─── Supplied material ───

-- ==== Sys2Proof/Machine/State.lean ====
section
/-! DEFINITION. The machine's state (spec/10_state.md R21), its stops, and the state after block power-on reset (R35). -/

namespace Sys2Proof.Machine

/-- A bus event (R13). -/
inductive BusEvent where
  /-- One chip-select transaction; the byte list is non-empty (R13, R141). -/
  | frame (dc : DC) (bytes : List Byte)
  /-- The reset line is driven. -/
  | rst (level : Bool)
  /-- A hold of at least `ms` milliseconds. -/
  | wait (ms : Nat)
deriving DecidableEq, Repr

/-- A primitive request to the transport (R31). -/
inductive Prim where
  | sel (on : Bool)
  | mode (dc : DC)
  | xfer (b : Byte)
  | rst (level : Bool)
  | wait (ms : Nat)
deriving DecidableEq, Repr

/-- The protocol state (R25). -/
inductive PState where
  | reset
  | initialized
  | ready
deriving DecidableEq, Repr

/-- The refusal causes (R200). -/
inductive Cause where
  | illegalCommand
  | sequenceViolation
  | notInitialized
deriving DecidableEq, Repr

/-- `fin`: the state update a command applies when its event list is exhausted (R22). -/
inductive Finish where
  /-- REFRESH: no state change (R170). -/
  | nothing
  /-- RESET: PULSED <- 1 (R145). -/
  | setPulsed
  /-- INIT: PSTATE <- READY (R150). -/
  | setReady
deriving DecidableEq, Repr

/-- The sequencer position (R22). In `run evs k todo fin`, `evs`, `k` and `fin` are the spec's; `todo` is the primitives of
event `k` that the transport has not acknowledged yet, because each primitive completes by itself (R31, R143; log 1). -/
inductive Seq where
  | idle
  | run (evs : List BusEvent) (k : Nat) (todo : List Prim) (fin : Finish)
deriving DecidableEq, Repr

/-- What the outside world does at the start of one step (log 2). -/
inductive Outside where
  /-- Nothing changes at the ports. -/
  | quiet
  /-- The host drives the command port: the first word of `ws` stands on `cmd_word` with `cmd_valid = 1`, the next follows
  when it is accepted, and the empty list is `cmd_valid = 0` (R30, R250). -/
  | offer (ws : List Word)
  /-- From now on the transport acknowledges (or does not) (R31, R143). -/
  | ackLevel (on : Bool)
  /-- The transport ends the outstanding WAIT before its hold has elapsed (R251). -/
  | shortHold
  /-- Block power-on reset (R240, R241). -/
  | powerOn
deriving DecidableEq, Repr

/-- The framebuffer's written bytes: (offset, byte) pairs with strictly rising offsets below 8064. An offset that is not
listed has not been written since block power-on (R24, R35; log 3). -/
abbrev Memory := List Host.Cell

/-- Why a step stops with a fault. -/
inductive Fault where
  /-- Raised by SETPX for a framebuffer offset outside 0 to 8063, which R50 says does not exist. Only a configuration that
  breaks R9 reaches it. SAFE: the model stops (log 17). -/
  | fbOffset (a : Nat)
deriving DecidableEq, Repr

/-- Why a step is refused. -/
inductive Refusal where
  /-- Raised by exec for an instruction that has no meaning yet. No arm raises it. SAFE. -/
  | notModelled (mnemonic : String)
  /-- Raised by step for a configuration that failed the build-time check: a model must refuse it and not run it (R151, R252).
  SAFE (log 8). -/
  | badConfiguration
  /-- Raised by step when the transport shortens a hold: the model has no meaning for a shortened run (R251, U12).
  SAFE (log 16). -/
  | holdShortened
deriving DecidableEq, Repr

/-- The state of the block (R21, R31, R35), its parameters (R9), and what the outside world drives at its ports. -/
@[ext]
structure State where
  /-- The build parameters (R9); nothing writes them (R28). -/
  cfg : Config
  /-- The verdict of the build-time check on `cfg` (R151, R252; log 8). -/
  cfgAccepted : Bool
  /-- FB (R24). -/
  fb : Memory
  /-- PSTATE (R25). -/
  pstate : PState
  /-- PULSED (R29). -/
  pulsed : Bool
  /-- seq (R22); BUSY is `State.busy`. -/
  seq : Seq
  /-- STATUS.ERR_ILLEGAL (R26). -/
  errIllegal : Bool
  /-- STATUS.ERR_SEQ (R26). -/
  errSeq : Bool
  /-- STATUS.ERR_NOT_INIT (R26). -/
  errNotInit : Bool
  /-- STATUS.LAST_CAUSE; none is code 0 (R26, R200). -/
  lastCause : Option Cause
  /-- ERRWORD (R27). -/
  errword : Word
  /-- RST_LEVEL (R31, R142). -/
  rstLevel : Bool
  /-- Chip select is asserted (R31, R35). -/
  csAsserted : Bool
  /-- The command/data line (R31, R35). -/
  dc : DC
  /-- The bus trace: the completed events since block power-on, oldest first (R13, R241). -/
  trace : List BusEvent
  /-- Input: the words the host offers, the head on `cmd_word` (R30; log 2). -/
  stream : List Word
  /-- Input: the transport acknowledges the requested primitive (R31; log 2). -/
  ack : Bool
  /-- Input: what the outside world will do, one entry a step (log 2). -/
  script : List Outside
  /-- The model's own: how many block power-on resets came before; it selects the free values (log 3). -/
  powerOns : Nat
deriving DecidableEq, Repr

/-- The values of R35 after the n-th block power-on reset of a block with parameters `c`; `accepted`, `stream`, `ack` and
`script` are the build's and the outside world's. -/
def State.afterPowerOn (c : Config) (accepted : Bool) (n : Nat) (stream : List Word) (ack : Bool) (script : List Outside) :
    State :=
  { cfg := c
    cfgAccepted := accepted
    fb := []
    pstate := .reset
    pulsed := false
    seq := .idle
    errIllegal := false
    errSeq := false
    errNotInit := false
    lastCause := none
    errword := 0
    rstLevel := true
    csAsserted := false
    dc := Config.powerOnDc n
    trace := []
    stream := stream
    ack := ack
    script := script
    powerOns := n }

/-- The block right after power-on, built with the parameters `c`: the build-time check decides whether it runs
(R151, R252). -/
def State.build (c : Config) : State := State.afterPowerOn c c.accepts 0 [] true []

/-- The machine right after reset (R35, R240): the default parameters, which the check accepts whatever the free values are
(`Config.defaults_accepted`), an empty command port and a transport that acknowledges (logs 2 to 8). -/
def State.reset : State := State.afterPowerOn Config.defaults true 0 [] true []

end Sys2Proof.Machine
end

───

Assignment: Above are the entries. Copy exactly the part that opens with the line containing "(R31, R143). -/" and closes with the line containing "inductive Fault where", and no more.

Output for this task:
  /-- From now on the transport acknowledges (or does not) (R31, R143). -/
  | ackLevel (on : Bool)
  /-- The transport ends the outstanding WAIT before its hold has elapsed (R251). -/
  | shortHold
  /-- Block power-on reset (R240, R241). -/
  | powerOn
deriving DecidableEq, Repr

/-- The framebuffer's written bytes: (offset, byte) pairs with strictly rising offsets below 8064. An offset that is not
listed has not been written since block power-on (R24, R35; log 3). -/
abbrev Memory := List Host.Cell

/-- Why a step stops with a fault. -/
inductive Fault where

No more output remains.